Figure 4.1 shows a publisher interacting with several message queues.

Figure 4.1 – Each message queue ensures that each application gets the exact data it needs and nothing more

The unfortunate thing here is that one bad message can spell trouble for the other messages waiting in the queue, and so we have to consider this potential downside. We also have to consider that we have our first chink in the armor. Messages are also discarded after they are read, so special provisions need to be made for messages that were not processed successfully.

While message queues do have their uses and bring a certain level of reliability to our system design, in a distributed system, they can be a bit inefficient and introduce some cons that we might not be prepared to live with. In that event, we turn our attention to a more distributed messaging setup such as a message bus. We will discuss this next.

Understanding message bus systems

A message bus, event bus, or service bus provides interfaces, where one published message can be processed by multiple or competing subscribers. This is advantageous in scenarios where we need to publish the same data to multiple applications or services. This way, we do not need to connect to multiple queues to send a message, but we can have one connection, complete one send action, and not worry about the rest.

Figure 4.2 shows a publisher interacting with a message, which has several consumers.

Figure 4.2 – This message bus has several consumers or subscribers listening for messages

Going back to our scenario where booking an appointment has several operational concerns, we can use a message bus to distribute data to the relevant services and allow them to complete their operations in their own time. Instead of making direct calls to the other APIs, our appointment booking API will create a message and place it on the message bus. The email and calendar services are subscribed to the message bus and process the message accordingly.

This pattern has several advantages where decoupling and application scalability are concerned. This aids in making the microservices even more independent from each other and reduces limitations associated with adding more services in the future. It also adds stability to the overall interactions of our services, since the message bus acts as a storage intermediary for the data needed to complete an operation. If a consuming service is unavailable, the message will be retained, and the pending messages will be processed once normalcy is restored. If all services are running and messages are backing up, then we can scale the number of instances of the services to reduce the message backlog more quickly.

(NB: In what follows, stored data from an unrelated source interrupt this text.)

theorem witness_ActionsReachTargets :
    (∃ s f, State.RunsOn s 15 (.pstate 6 1 0 (.imm 255)) f) ∧
    (∃ s f, State.RunsOn s 15 (.beamsel 1 1 31 (.imm 4095)) f) ∧
    (∃ s f, State.RunsOn s 15 (.wswap 3 3 1) f) ∧
    (∃ s f, State.RunsOn s 15 (.lohop 255 15) f) ∧
    (∃ s f, State.RunsOn s 15 (.gainset 2 ⟨2, 7, 0, 0xFFFF⟩ (.imm 4000)) f) ∧
    (∃ s f, State.RunsOn s 15 (.portsel 255 1) f) ∧
    (∃ s f, State.RunsOn s 15 (.signal 127) f) ∧
    (∃ s f, State.RunsOn s 15 (.dmago 31 (some 15)) f) ∧
    (∃ s f, State.RunsOn s 15 (.carm 2) f) :=
  ⟨⟨at15 (word 12 0 [(6, 48), (1, 46), (255, 0)]) [], _, runs_on _ _ (by decide +kernel)⟩,
   ⟨at15 (word 12 1 [(1, 51), (1, 50), (31, 45), (4095, 0)]) [], _, runs_on _ _ (by decide +kernel)⟩,
   ⟨at15 (word 12 2 [(3, 50), (3, 48), (1, 47)]) [], _, runs_on _ _ (by decide +kernel)⟩,
   ⟨at15 (word 12 3 [(255, 44), (15, 40)]) [], _, runs_on _ _ (by decide +kernel)⟩,
   ⟨at15 (word 12 4 [(2, 50), (2, 48), (7, 45), (0xFFFF, 16), (4000, 0)]) [], _, runs_on _ _ (by decide +kernel)⟩,
   ⟨at15 (word 12 5 [(255, 44), (1, 43)]) [], _, runs_on _ _ (by decide +kernel)⟩,
   ⟨at15 (word 14 0 [(127, 0)]) [], _, runs_on _ _ (by decide +kernel)⟩,
   ⟨at15 (word 15 0 [(1, 51), (15, 47), (31, 0)]) [], _, runs_on _ _ (by decide +kernel)⟩,
   ⟨at15 (word 15 1 [(2, 0)]) [], _, runs_on _ _ (by decide +kernel)⟩⟩

theorem witness_DeviceRegistersAndVotes :
    (∃ (s : State) (th : Nat) (v : Nat) (b : Option Nat) (imm : Nat) (off : Nat) (f : State), State.RunsOn s th (.wreg v none b imm) f ∧
    f.regOffset th b imm = .ok off) ∧
    (∃ (s : State) (th : Nat) (v : Nat) (m : Nat) (b : Option Nat) (imm : Nat) (off : Nat) (f : State), State.RunsOn s th (.wreg v (some
    m) b imm) f ∧ f.regOffset th b imm = .ok off) ∧
    (∃ (s : State) (th : Nat) (d : Nat) (b : Option Nat) (imm : Nat) (off : Nat) (f : State) (v : Word) (st : Nat) (g : State),
    State.RunsOn s th (.rreg d b imm) f ∧ f.regOffset th b imm = .ok off ∧ f.holdsRead off = false ∧ (f.begun th).fetchReg (2 + th)
    off = (v, st, g) ∧ g.pc th = f.pc th ∧ g.thread th = (f.begun th).thread th ∧ d < 16) ∧
    (∃ (s : State) (off : Nat), isRegOff off = true ∧ off % 4 = 0 ∧ s.regUp off = false) ∧
    (∃ (s : State) (th : Nat) (d : Nat) (f : State), State.Executes s th (.unvote d) f) ∧
    (∃ (s : State) (th : Nat) (d : Nat) (p : Nat) (f : State), State.Executes s th (.vote d p) f) :=
  ⟨⟨(at15 (word 13 0 [(13, 48), (Reg.tlpEvSet, 0)]) []), 15, 13, none, Reg.tlpEvSet, Reg.tlpEvSet, _, runs_on _ _ (by decide +kernel),
    ok_of _ _ (by decide +kernel)⟩,
   ⟨(at15 (word 13 1 [(13, 48), (12, 36), (Reg.tlpEvSet, 0)]) []), 15, 13, 12, none, Reg.tlpEvSet, Reg.tlpEvSet, _, runs_on _ _
    (by decide +kernel), ok_of _ _ (by decide +kernel)⟩,
   ⟨(at15 (word 13 2 [(15, 48), (Reg.tlpEvSet, 0)]) []), 15, 15, none, Reg.tlpEvSet, Reg.tlpEvSet, _, (((aft (at15 (word 13 2 [(15,
    48), (Reg.tlpEvSet, 0)]) [])).begun 15).fetchReg 17 Reg.tlpEvSet).1, (((aft (at15 (word 13 2 [(15, 48), (Reg.tlpEvSet, 0)])
    [])).begun 15).fetchReg 17 Reg.tlpEvSet).2.1, (((aft (at15 (word 13 2 [(15, 48), (Reg.tlpEvSet, 0)]) [])).begun 15).fetchReg 17
    Reg.tlpEvSet).2.2, runs_on _ _ (by decide +kernel), ok_of _ _ (by decide +kernel), by decide +kernel, by decide +kernel,
    by decide +kernel, by decide +kernel, by decide +kernel⟩,
   ⟨State.reset, Reg.tlpCtl, by decide +kernel⟩,
   ⟨(at15 (word 14 4 [(15, 48)]) []), 15, 15, _, executes _ _ (by decide +kernel)⟩,
   ⟨(at15 (word 14 3 [(15, 48), (3, 0)]) []), 15, 15, 3, _, executes _ _ (by decide +kernel)⟩⟩

theorem witness_ScalarMultiplyAccumulate :
    (∃ (s : State) (th : Nat) (n : Nat) (a : Nat) (b : Nat) (cj : Bool) (sb : Bool) (bx : Bool) (f : State), State.RunsOn s th (.mul
    .mac n a b cj sb bx) f) ∧
    (∃ (s : State) (th : Nat) (n : Nat) (a : Nat) (b : Nat) (cj : Bool) (sb : Bool) (bx : Bool) (f : State), State.RunsOn s th (.mul
    .msu n a b cj sb bx) f) ∧
    (∃ (s : State) (th : Nat) (n : Nat) (a : Nat) (b : Nat) (cj : Bool) (sb : Bool) (bx : Bool) (f : State), State.RunsOn s th (.mul
    .macs n a b cj sb bx) f) ∧
    (∃ (s : State) (th : Nat) (n : Nat) (a : Nat) (b : Nat) (cj : Bool) (sb : Bool) (bx : Bool) (f : State), State.RunsOn s th (.mul
    .macbx n a b cj sb bx) f) ∧
    (∃ (s : State) (th : Nat) (n : Nat) (a : Nat) (b : Nat) (cj : Bool) (sb : Bool) (f : State), State.RunsOn s th (.mul .cmac n a b cj
    sb false) f) ∧
    (∃ (s : State) (th : Nat) (n : Nat) (a : Nat) (b : Nat) (cj : Bool) (sb : Bool) (f : State), State.RunsOn s th (.mul .cmac n a b cj
    sb true) f) :=
  ⟨⟨(at15 (word 17 0 [(3, 50), (15, 46), (15, 42)]) []), 15, 3, 15, 15, false, false, false, _, runs_on _ _ (by decide +kernel)⟩,
   ⟨(at15 (word 17 1 [(3, 50), (15, 46), (15, 42)]) []), 15, 3, 15, 15, false, false, false, _, runs_on _ _ (by decide +kernel)⟩,
   ⟨(at15 (word 17 2 [(3, 50), (15, 46), (15, 42)]) []), 15, 3, 15, 15, false, false, false, _, runs_on _ _ (by decide +kernel)⟩,
   ⟨(at15 (word 17 3 [(3, 50), (15, 46), (15, 42), (1, 40)]) []), 15, 3, 15, 15, false, true, false, _, runs_on _ _
    (by decide +kernel)⟩,
   ⟨(at15 (word 17 4 [(2, 50), (14, 46), (14, 42), (1, 41), (1, 40)]) []), 15, 2, 14, 14, true, true, _, runs_on _ _
    (by decide +kernel)⟩,
   ⟨(at15 (word 17 4 [(2, 50), (14, 46), (14, 42), (1, 41), (1, 40), (1, 39)]) []), 15, 2, 14, 14, true, true, _, runs_on _ _
    (by decide +kernel)⟩⟩

theorem witness_ClampingRule :
    (∃ (s : State) (th : Nat) (n : Nat) (a : Nat) (b : Nat) (cj : Bool) (sb : Bool) (bx : Bool) (f : State), State.RunsOn s th (.mul
    .macs n a b cj sb bx) f) ∧
    (∃ (s : State) (th : Nat) (n : Nat), n < 4 ∧ s.satl th n = true) ∧
    (∃ (s : State) (th : Nat) (n : Nat), n < 4 ∧ s.satl th n = false) :=
  ⟨⟨(at15 (word 17 2 [(3, 50), (15, 46), (15, 42)]) []), 15, 3, 15, 15, false, false, false, _, runs_on _ _ (by decide +kernel)⟩,
   ⟨(U [(Reg.tlpThAccExp 15 3, 0x20)]), 15, 3, by decide +kernel⟩,
   ⟨U [], 15, 3, by decide +kernel⟩⟩

theorem witness_AccumulatorRules :
    (∃ (s : State) (th : Nat) (n : Nat), n < 4 ∧ s.satl th n = true) ∧
    (∃ (s : State) (th : Nat) (n : Nat) (t : Int), n < 4 ∧ s.satl th n = false ∧ -(2 ^ 63 : Int) ≤ t ∧ t < 2 ^ 63) ∧
    (∃ (s : State) (th : Nat) (u : Nat) (n : Nat) (t : Int), n < 4 ∧ th < 16 ∧ u < 8 ∧ s.satl th n = false ∧ (t < -(2 ^ 63 : Int) ∨ 2 ^
    63 ≤ t)) ∧
    (∃ (s : State) (th : Nat) (n : Nat), n < 4 ∧ s.satl th n = false ∧ -(2 ^ 59 : Int) ≤ s.acc th n ∧ s.acc th n < 2 ^ 59) ∧
    (∃ (s : State) (th : Nat) (n : Nat), n < 4 ∧ s.satl th n = false ∧ s.accE th n < 31 ∧ (s.acc th n < -(2 ^ 59 : Int) ∨ 2 ^ 59 ≤ s.acc
    th n)) :=
  ⟨⟨(U [(Reg.tlpThAccExp 15 3, 0x20)]), 15, 3, by decide +kernel⟩,
   ⟨U [], 15, 3, 2 ^ 63 - 1, by decide +kernel⟩,
   ⟨U [], 15, 7, 3, 2 ^ 63, by decide +kernel⟩,
   ⟨(U [(Reg.tlpThAccHi 15 3, 0x07FFFFFF)]), 15, 3, by decide +kernel⟩,
   ⟨(U [(Reg.tlpThAccHi 15 3, 0x08000000), (Reg.tlpThAccExp 15 3, 30)]), 15, 3, by decide +kernel⟩⟩

theorem witness_BlocksHoldTheirUnit :
    (∃ (k : Mul) (c : Nat → Instr), (k = .mac ∧ c = Instr.macB ∨ k = .msu ∧ c = Instr.msuB ∨ k = .macs ∧ c = Instr.macsB ∨ k = .macbx ∧
    c = Instr.macbxB ∨ k = .cmac ∧ c = Instr.cmacB)) ∧
    (∃ (s : State) (th : Nat) (d : Nat) (i : Nat) (c : Bool) (cx : Bool) (ac : Bool) (cnt : Src) (f : State) (g : State) (h : Nat),
    State.RunsOn s th (.bexp d i c cx ac cnt) f ∧ (f.begun th).bexpOver th (f.duOf th) i c cx (f.src th cnt % 2 ^ 16) 23 = (.ok h,
    g)) ∧
    (∃ (th : Nat) (u : Nat), u < 8 ∧ th < 16) ∧
    (∃ (s : State) (u : Nat) (th : Nat), u < 8 ∧ s.up domCob = true ∧ s.flag (Reg.tlpDuStatus u) 31 = true ∧ s.fld (Reg.tlpDuStatus u)
    19 16 = th ∧ (s.thread th).block = some u ∧ (s.thread th).blockEv = false ∧ (s.thread th).stepping = false ∧ (s.thread
    th).haltReq = false ∧ s.wdtDue th = false ∧ s.pc th < lastPc ∧ s.reg (Reg.tlpDuBlocks u) ≠ 0xFFFFFFFF) :=
  ⟨⟨.cmac, Instr.cmacB, by simp⟩,
   ⟨(at15 (word 20 0 [(15, 48), (7, 45)]) []), 15, 15, 7, false, false, false, .imm 0, _, ((aft (at15 (word 20 0 [(15, 48), (7, 45)])
    [])).begun 15), 23, runs_on _ _ (by decide +kernel), ok_is _ _ (by decide +kernel)⟩,
   ⟨15, 7, by decide +kernel⟩,
   ⟨{ U [(Reg.tlpDuStatus 7, 0x800F0000), (Reg.tlpThPc 15, lastPc - 1)] with th := [(15, { block := some 7 })] }, 7, 15,
    by decide +kernel⟩⟩

theorem witness_AccumulatorOperations :
    (∃ (s : State) (th : Nat) (m : Nat) (x : Option Nat) (f : State), State.RunsOn s th (.clracc m x) f) ∧
    (∃ (n : Nat), n < 4) ∧
    (∃ (s : State) (th : Nat) (n : Nat) (dg : Bool) (d : Nat) (rm : Nat) (e : Bool) (sh : Int) (f : State), State.RunsOn s th (.rnd n dg
    d rm e sh) f ∧ d < 16) ∧
    (∃ (s : State) (th : Nat) (n : Nat) (w : Nat) (f : State), State.RunsOn s th (.sat n w) f ∧ n < 4 ∧ 1 ≤ w ∧ w ≤ 64) ∧
    (∃ (s : State) (th : Nat) (n : Nat) (d : Nat) (e : Nat) (f : State), State.RunsOn s th (.norm n d e) f ∧ n < 4 ∧ d < 16 ∧ e < 16) ∧
    (∃ (s : State) (th : Nat) (n : Nat) (x : Option Nat) (d : Nat) (f : State), State.RunsOn s th (.exp n x d) f ∧ n < 4 ∧ d < 16) ∧
    (∃ (s : State) (th : Nat) (n : Nat) (sh : Int) (f : State), State.RunsOn s th (.shacc n sh) f ∧ n < 4) ∧
    (∃ (s : State) (th : Nat) (n : Nat) (d : Nat) (f : State), State.RunsOn s th (.staccG n d) f ∧ d < 15 ∧ n < 4) ∧
    (∃ (w : Nat) (v : Int), 1 ≤ w ∧ -(2 ^ (w - 1) : Int) ≤ v ∧ v < 2 ^ (w - 1)) :=
  ⟨⟨(at15 (word 19 0 [(8, 48), (1, 47), (15, 43)]) []), 15, 8, some 15, _, runs_on _ _ (by decide +kernel)⟩,
   ⟨3, by decide +kernel⟩,
   ⟨(at15 (word 19 1 [(3, 50), (1, 49), (15, 45), (2, 43), (1, 42), (63, 36)]) []), 15, 3, true, 15, 2, true, -1, _, runs_on _ _
    (by decide +kernel), by decide +kernel⟩,
   ⟨(at15 (word 19 2 [(3, 50), (63, 44)]) []), 15, 3, 63, _, runs_on _ _ (by decide +kernel), by decide +kernel⟩,
   ⟨(at15 (word 19 3 [(3, 50), (15, 46), (15, 42)]) []), 15, 3, 15, 15, _, runs_on _ _ (by decide +kernel), by decide +kernel⟩,
   ⟨(at15 (word 19 4 [(3, 50), (15, 41)]) []), 15, 3, none, 15, _, runs_on _ _ (by decide +kernel), by decide +kernel⟩,
   ⟨(at15 (word 19 5 [(3, 50), (127, 43)]) []), 15, 3, -1, _, runs_on _ _ (by decide +kernel), by decide +kernel⟩,
   ⟨(at15 (word 19 6 [(3, 50), (1, 49), (14, 45)]) []), 15, 3, 14, _, runs_on _ _ (by decide +kernel), by decide +kernel⟩,
   ⟨64, 2 ^ 63 - 1, by decide +kernel⟩⟩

There are several types of messages that you may encounter, but we will focus on two for this chapter. They are command and event messages. Command messages essentially request some action is performed. So, our message to the calendar services sends an instruction for a calendar entry to be created. Given the nature of these commands, we can take advantage of this asynchronous pattern and have the messages get picked up eventually. That way, even large numbers of messages will be processed.

Event messages simply announce that some action took place. Since these messages are generated after an action, they are worded in the past tense and can be sent to several microservices. In this case, the message to the email service can be seen as an event and our email service will relay that information accordingly. This type of message generally has just enough information to let the consuming services know what action was completed.

Command messages are generally aimed at microservices that need to post or modify data. Until a message is consumed and actioned, the expected data will not be available for some amount of time. This is one of the key downsides to the asynchronous messaging model, and it is termed eventual consistency. We need to explore this in more detail and discover the best approaches to take.

Understanding eventual consistency

One of the biggest challenges we face in microservices design is data management and developing a strategy for keeping data in sync, which sometimes means that we need to have multiple copies of the same data in several microservice databases. Eventual consistency is a notion in distributed computing systems that accepts that data will be out of sync for a period of time. This type of constraint is only acceptable in distributed systems and fault-tolerant applications.

It is easy enough to manage one dataset in one database, as is the case with a monolithic application, since data will always be up to date for any other part of the application to be able to access. A single database approach to our application gives us the guarantee of ACID transactions, which we discussed earlier, but we still are met with the challenge of concurrency management. Concurrency refers to the fact that we might have multiple versions of the same data available at different points. This challenge is easier to manage in a single database application but presents a unique challenge in a distributed system.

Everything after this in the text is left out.